Disadvantages of Using Parylene on Electronics

While Parylene offers various advantages as a conformal coating, it comes with inherent drawbacks that warrant consideration prior to its application. The emergence of failure mechanisms associated with Parylene coatings has limited its wider scale application in comparison to liquid conformal films such as acrylic, epoxy, silicone and urethane. In numerous scenarios, wet coatings may deliver superior performance and cost-effectiveness, or even both, across a wide array of applications.

The Cost of the Parylene Process

Applying Parylene conformal coatings generally costs more than liquid coatings like acrylic, epoxy, silicone and urethane. The costliness of Parylene dimer, the raw material for Parylene films, is a significant factor, ranging from a few hundred dollars to several thousand dollars per pound. Each Parylene production run typically requires a pound of dimer, leading to high material expenses, especially for small coating projects. 

Parylene, applied via a chemical vapor deposition (CVD) process, coats all surfaces, including critical components like the inner diameter of a printed circuit board (PCB), which must remain film-free for proper functionality. To prevent unwanted coating, masking and other protective measures are necessary. These conditions render the Parylene process inefficient and wasteful, driving up production costs for customers. Additionally, substantial investments in new production equipment are often required.
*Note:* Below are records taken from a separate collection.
/-- Whether the parameters lie within their limits. -/
def State.createOk (s : State) : Bool :=
  let p := s.param
  let cqs := p 72 % 65536
  decide (p 8 < 64) && (s.context (p 8)).isNone
    && p 16 % 256 == 0 && isHbm (p 16)
    && plainRange (p 24) 512
    && plainRange (p 32) (4 * (p 40 % 2 ^ 17))
    && decide (1 ≤ p 40 % 2 ^ 17) && decide (p 40 % 2 ^ 17 ≤ 65536)
    && p 40 / 2 ^ 17 % 2 ^ 15 == 0 && decide (20 ≤ p 40 / 2 ^ 32) && decide (p 40 / 2 ^ 32 ≤ 36)
    && decide (p 56 ≤ 4096) && plainRange (p 48) (8192 + 8388608 * (p 56))
    && decide (p 64 / 2 ^ 10 % 2 ^ 6 = 0) && decide (p 64 < 2 ^ 27)
    && decide (p 64 % 1024 + p 64 / 2 ^ 16 ≤ 1024)
    && s.contexts.all (fun c => match c.2 with | some cx => cx.cqMask &&& cqs == 0 | none => true)
    && plainRange (p 80) 4096
    && decide (p 88 < 2 ^ 52) && p 88 % 32 == 0
    && decide (p 96 < 2048)

/-- The cores of a grant bitmap. -/
def bitmapCores (bs : List Byte) : List Nat :=
  (List.range 4096).filter (fun n => bitAt (bs.getD (n / 8) 0) (n % 8))

/-- Start a context's command stream at an image (R320): every register takes its reset value. -/
def State.startCp (s : State) (x va : Nat) : State :=
  let s0 := s.performAll (.cp x) (s.agent (.cp x)).stores
  let s1 := s0.setAgent (.cp x) { Core.reset with mode := .user, tref := s.ref / 105, tun := s.ref }
  { s1 with cpBase := tset 0 s1.cpBase x va }

/-- The context that a request describes. -/
def State.newContext (s : State) (ranks : List (Option Nat)) (cores : List Nat) : Context :=
  let p := s.param
  { ptbr := p 16, cores := cores, rcount := p 40 % 2 ^ 17, ranks := ranks
    ownRank := ranks.findIdx (fun r => r == some s.ownModule)
    wdt := 2 ^ (p 40 / 2 ^ 32), save := p 48, nslot := p 56, slots := []
    semFirst := p 64 % 1024, semCount := p 64 / 2 ^ 16
    cqMask := p 72 % 65536, cqLevels := p 72 / 2 ^ 16
    lqTable := p 80, lqs := [], escVector := p 96, escCount := 0
    usedPour := false, gens := [], onModule := true, dead := false }

/-- CTX_CREATE (R371): the tables are read and checked, the code tables (R196) and the granted semaphores (R325) become zero, every ladle queue is bound, and a stream may start. Whether save or table resources are free is open (status 0x04). -/
def createContext (s0 : State) : CmdOut :=
  let p := s0.param
  let x := p 8
  if !s0.createOk then .fail s0 2
  else
    let rt := s0.peek (p 32) (4 * (p 40 % 2 ^ 17))
    let gt := s0.peek (p 24) 512
    match rankEntries (wordsOf (rt.map (·.1))) with
    | none => .fail s0 2
    | some ranks =>
      if rt.any (·.2) || gt.any (·.2) || !ranksOk s0.ownModule ranks then .fail s0 2
      else if Config.freeVerdict s0.fresh then .fail s0.bump 4
      else
        let s := s0.bump
        let t := tableBase + 4096 * x
        let s1 : State := (s.dropTablePz x).zeroBytes t 4096
        let sem := semAddr (p 64 % 1024)
        let n := 8 * (p 64 / 2 ^ 16)
        let s1 : State := { s1 with mem := s1.mem.paste sem n [], pz := pzPaste s1.pz sem n [] }
        let s2 := s1.setContext x (s1.newContext ranks (bitmapCores (gt.map (·.1))))
        match s2.bindAll x (p 80) 256 with
        | .bad => .fail s 2
        | .full => .fail s 4
        | .ok s3 => .done (if p 88 = 0 then s3 else s3.startCp x (p 88)) 0 []

def execCtxCreate (s : State) : Result := mbCommand 1 createContext s

/-! CTX_END (R370). -/

/-- Release everything of a context: its pins, its holds, its cores, its grants and slots. -/
def State.dropContext (s : State) (x : Nat) : State :=
  let cores := s.cores.foldl (fun s c => if c.2.ctx = some x then s.modCore c.1 (fun k => { k with ctx := none }) else s) s
  { cores with
    contexts := tset none cores.contexts x none
    cps := tdel cores.cps x
    locks := cores.locks.filter (fun k => k.1 / 2 ^ 52 ≠ x)
    tlbHolds := cores.tlbHolds.filter (fun h => h.1 ≠ x)
    fatal := cores.fatal.filter (fun f => f.ctx ≠ x) }

/-- CTX_END (R370): the fatal context error, then every grant, pin and slot is released. -/
def execCtxEnd (s : State) : Result :=
  mbCommand 2 (fun s =>
    let x := s.param 8
    match s.context x with
    | none => .fail s 5
    | some _ => .done ((s.endContext ⟨x, fatalCtxEnd, 0, 0⟩).dropContext x) 0 []) s

/-! TLB_HOLD and TLB_RELEASE (R364). -/

/-- Whether a page of a range is pinned. -/
def State.pinnedIn (s : State) (x va n : Nat) : Bool :=
  s.locks.any (fun k => k.1 / 2 ^ 52 = x &&
    (let p := k.1 % 2 ^ 52
     let size := match s.pageAt x p with | .leaf _ _ _ size => size | _ => 16384
     decide (p < va + n) && decide (va < p + size)))

/-- Drop every cached copy of a range's entries, after the accesses that used them. -/
def State.dropTlb (s : State) (x va n : Nat) : State :=
  s.cores.foldl (fun s c =>
    if c.2.ctx = some x then
      (s.publish (.core c.1)).modCore c.1 (fun k =>
        { k with lates := [], tlb := k.tlb.filter (fun t => !(decide (t.va < va + n) && decide (va < t.va + t.size))) })
    else s) (s.publish (.cp x))

/-- TLB_HOLD: status 0x03 when a page of the range is pinned. -/
def execTlbHold (s : State) : Result :=
  mbCommand 3 (fun s =>
    let x := s.param 8
    let va := s.param 16
    let n := s.param 24
    if 2 ^ 52 < va + n then .fail s 2
    else withContext s x (fun _ =>
      if s.pinnedIn x va n then .fail s 3
      else
        let s1 := s.dropTlb x va n
        .done { s1 with tlbHolds := s1.tlbHolds ++ [(x, va, n)] } 0 [])) s

/-- TLB_RELEASE: the hold of the range ends. -/
def execTlbRelease (s : State) : Result :=
  mbCommand 4 (fun s =>
    let x := s.param 8
    let h := (x, s.param 16, s.param 24)
    if 2 ^ 52 < s.param 16 + s.param 24 then .fail s 2
    else withContext s x (fun _ => .done { s with tlbHolds := s.tlbHolds.filter (fun k => k ≠ h) } 0 [])) s

/-! TWIN_SET (R365). -/

/-- The page size that a code names. -/
def pageSize (k : Nat) : Nat := if k = 0 then 2 ^ 14 else if k = 1 then 2 ^ 25 else 2 ^ 36

/-- TWIN_SET: register a pair, or change its TS, or take it out. -/
def execTwinSet (s : State) : Result :=
  mbCommand 5 (fun s =>
    let f := s.param 8
    let k := s.param 16
    let size := pageSize k
    if 2 < k ∨ 1 < s.param 24 ∨ 1 < s.param 32 ∨ f % (2 * size) ≠ 0 ∨ !isHbm (f + 2 * size - 1) then .fail s 2
    else
      let rest := s.twins.filter (fun t => !(t.lower = f && t.size = size))
      if s.param 32 = 1 then
        (if rest.length = s.twins.length then .fail s 2 else .done { s with twins := rest } 0 [])
      else if rest.any (fun t => decide (t.lower < f + 2 * size) && decide (f < t.lower + 2 * t.size)) then .fail s 2
      else .done { s with twins := rest ++ [⟨f, size, s.param 24 = 1⟩] } 0 []) s

/-! ESC_ANSWER (R354). -/

/-- The saved iteration of an escalation that has been answered goes on when it is restored (R293, R354). -/
def State.resumeSaved (s : State) (x seq : Nat) : State :=
  match s.context x with
  | none => s
  | some cx =>
    let slot (y : Nat × Option SavedCore) : Nat × Option SavedCore :=
      (y.1, y.2.map (fun v => if v.core.mode == .escalated && v.core.escSeq == some seq
        then { v with core := { v.core with mode := .user, escSeq := none } } else v))
    s.setContext x { cx with slots := cx.slots.map slot }

/-- RESUME, which acts as UHRET (R290, R354). -/
def State.resumeEscalated (s : State) (m : Mover) (seq : Nat) : State :=
  let c := s.agent m
  if c.mode = .escalated ∧ c.escSeq = some seq then
    let s1 := (s.setAgent m (c.resume (c.now + 3))).answerStep m (tget 0 c.tr 0)
    match m with
    | .core n => s1.catchUp n
    | .cp _ => s1
  else s

/-- ESC_ANSWER: RESUME or END (R291, R354). -/
def execEscAnswer (s : State) : Result :=
  mbCommand 6 (fun s =>
    let x := s.param 8
    if 1 < s.param 24 then .fail s 2
    else withContext s x (fun _ =>
      match (s.ringOf x).find? (fun e => e.seq = s.param 16) with
      | none => .fail s 2
      | some e =>
        let m : Mover := if e.cp then .cp x else .core e.core
        let s1 : State := { s with escs := s.escs.erase e }
        if s.param 24 = 0 then .done (((s1.resumeEscalated m e.seq).resumeSaved x e.seq).fillRing x) 0 []
        else .done { s1 with fatal := s1.fatal ++ [⟨x, fatalEscalation, 0, e.core⟩] } 0 [])) s

/-! LQ_BIND (R329). -/

/-- Whether an entry may be bound (R329): fields, translation to a writable page of module HBM, no other valid entry of the context with its header. -/
def State.lqCheck (s : State) (x table q : Nat) (e : BitVec 128) : Option Nat :=
  if !lqFieldsOk e then none
  else
    match s.pageAt x (lqHdr e) with
    | .leaf _ _ le size =>
      let pa := (s.transOf le size (lqHdr e)).pa
      let others := (List.range 256).any (fun k =>
        k ≠ q && (match s.lqRead table k with
          | some o => lqV o && (lqHdr o == lqHdr e || s.hdrPhys x (lqHdr o) == some pa)
          | none => false))
      if s.permits x le size pa 64 true false && isHbm (pa + 63) && !others then some pa else none
    | _ => none

/-- Whether a ladle performs an operation of a queue. -/
def State.queueBusy (s : State) (x q : Nat) : Bool := s.ladles.any (fun l => l.2.busy = some (x, q))

/-- Clear HALT, ESTAT and EIDX, and for SKIP advance RIDX (R329). -/
def State.recoverQueue (s : State) (hdr : Nat) (skip : Bool) : State :=
  let s1 := s.poke (hdr + 24) (List.replicate 8 0) false
  if skip then s1.poke (hdr + 8) (natLe 8 (s1.rdNatC (hdr + 8) 8 + 1)) false else s1

/-- LQ_BIND (R329): check, drain, binding, recovery. -/
def execLqBind (s : State) : Result :=
  mbCommand 7 (fun s =>
    let x := s.param 8
    let q := s.param 16
    let fl := s.param 24
    if 255 < q ∨ 3 < fl then .fail s 2
    else withContext s x (fun cx =>
      match s.lqRead cx.lqTable q with
      | none => .fail s 2
      | some e =>
        let pa := if lqV e then s.lqCheck x cx.lqTable q e else (tget none cx.lqs q).map (·.hdr)
        let clr := fl.testBit 0
        let skip := fl.testBit 1
        match pa with
        | none => if lqV e ∨ skip then .fail s 2 else .done s 0 []
        | some hdr =>
          if skip && decide (s.rdNatC (hdr + 31) 1 < 128) then .fail s 2
          else if s.queueBusy x q then .wait
          else
            let s1 := s.unbindQueue x q
            let s2 := if lqV e then (match s1.bindQueue x q e with | .ok s => some s | _ => none) else some s1
            match s2 with
            | none => .wait
            | some s3 => .done (if clr || skip then s3.recoverQueue hdr skip else s3) 0 [])) s

/-! CP_START (R320). -/

/-- A stream that has not ended (R320). -/
def Core.streamRuns (c : Core) : Bool :=
  c.mode == .escalated || (c.mode == .user && !(c.es.ended || c.fetch.stopped))

/-- CP_START: status 0x06 while the stream runs. -/
def execCpStart (s : State) : Result :=
  mbCommand 8 (fun s =>
    let x := s.param 8
    let va := s.param 16
    if va % 32 ≠ 0 ∨ 2 ^ 52 ≤ va then .fail s 2
    else withContext s x (fun _ =>
      if (s.agent (.cp x)).streamRuns then .fail s 6 else .done (s.startCp x va) 0 [])) s

/-! Other opcodes and a busy mailbox. -/

/-- The opcodes that R370 and R426 assign. -/
def knownOpcode (op : Nat) : Bool := (decide (1 ≤ op) && decide (op ≤ 8)) || (decide (0x10 ≤ op) && decide (op ≤ 0x12))

/-- UNKNOWN_OPCODE (R370): status 0x01. -/
def execUnknownOpcode (s : State) : Result :=
  if bitAt s.mbox.mbst 0 && !knownOpcode s.opcode then .next (s.finishCmd 1 []) else .next s

/-- DOORBELL_WHILE_BUSY (R369): the doorbell is ignored, and LOST is set. -/
def execDoorbellWhileBusy (s : State) : Result :=
  if bitAt s.mbox.mbst 0 then .next { s with mbox := { s.mbox with mbst := s.mbox.mbst ||| 4 } } else .next s

end Sys2Proof.Machine
end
Other Parylene Disadvantages

In addition to higher production cost, other disadvantages of Parylene conformal films include:

• Batch processing: CVD requires a batch production process. The production chamber’s confined physical space restricts the quantity of items that can be efficiently coated in a single machine-run. The main goal is to maximize the number of coated items in the chamber while upholding high-quality conformal film. Insufficient coated items can significantly raise the price-per-piece, just as overcrowding the chamber can compromise film quality. These issues elevate production costs and time.
• Chemical inertness: Parylene is often sought after as a conformal coating because it doesn’t react to many chemicals; in this respect, its inertness is highly-prized property. This can become problematic when coated PCBs and other assemblies need rework. Parylene, resistant to solvents and relatively heat-resistant, proves challenging to eliminate. The most consistently reliable method for removing Parylene remains the time-consuming micro-abrasion process.
• Delamination: Delamination occurs when a film finish is of poor quality, characterized by torn, unattached and non-conforming coating that separates from the substrate, thereby defeating the purpose of conformal coating. Before the coating process, it is crucial to complete all necessary preparations such as cleaning the substrate and masking. It is also essential to verify the materials’ compatibility with the substrate and ensure moisture impermeability where necessary. These aspects enhance adhesion by facilitating better interaction of surface energies between the Parylene and the substrate.
• Limited throughput: Operating CVD deposition chambers comes with a high cost. Due to their compact size, they are only suitable for small-batch production. The amount of product coated in a single session is constrained, making the process time-consuming, often taking between 8 to 24 hours to finish.
• Masking/other prep: During the process of chemical vapor deposition (CVD), Parylene vapor can seep into uncovered areas of an assembly, necessitating the meticulous masking of electrical components. The preparation of these exposed regions further hinders the production timeline. Moreover, ensuring surface cleanliness is crucial in the fundamental production stages. Contaminants can disrupt the favorable interaction between vapor-phase chemicals and hinder the formation of a stable solid film on the substrate surface.
• Physical resilience: Parylene is notably soft, exhibiting minimal durometer value. Due to its softness, this conformal film is susceptible to damage from regular handling.
• Poor adhesion to metals: Without proper adhesion techniques, Parylene adheres poorly to gold, silver, stainless steel and other metals, a problem since they are frequently used in PCBs to support conductivity. The introduction of adhesion promotion methods to enhance metal adhesion can be costly and labor-intensive.
• Solder joint defects: Improperly applied, Parylene can stimulate a 300% expansion of solder joint fatigue.
• Tin whiskers: Inadequate application of Parylene film can cause the growth of tin whiskers on coated assemblies.
• UV resistance: Affordable Parylene dimers (priced under $1,000 per pound) offer minimal UV resistance and yellow when exposed to outdoor conditions.

Summary

Parylene is widely recognized for its exceptional conformal coating capabilities, but it does not guarantee flawless performance. While its downsides can be addressed, it is crucial to acknowledge and mitigate them. Factors such as cost, the impact of CVD processing, delamination/adherence issues, coating durability, material suitability and tin whiskers must all be considered. This approach ensures that the numerous performance benefits of Parylene are fully leveraged and effectively implemented.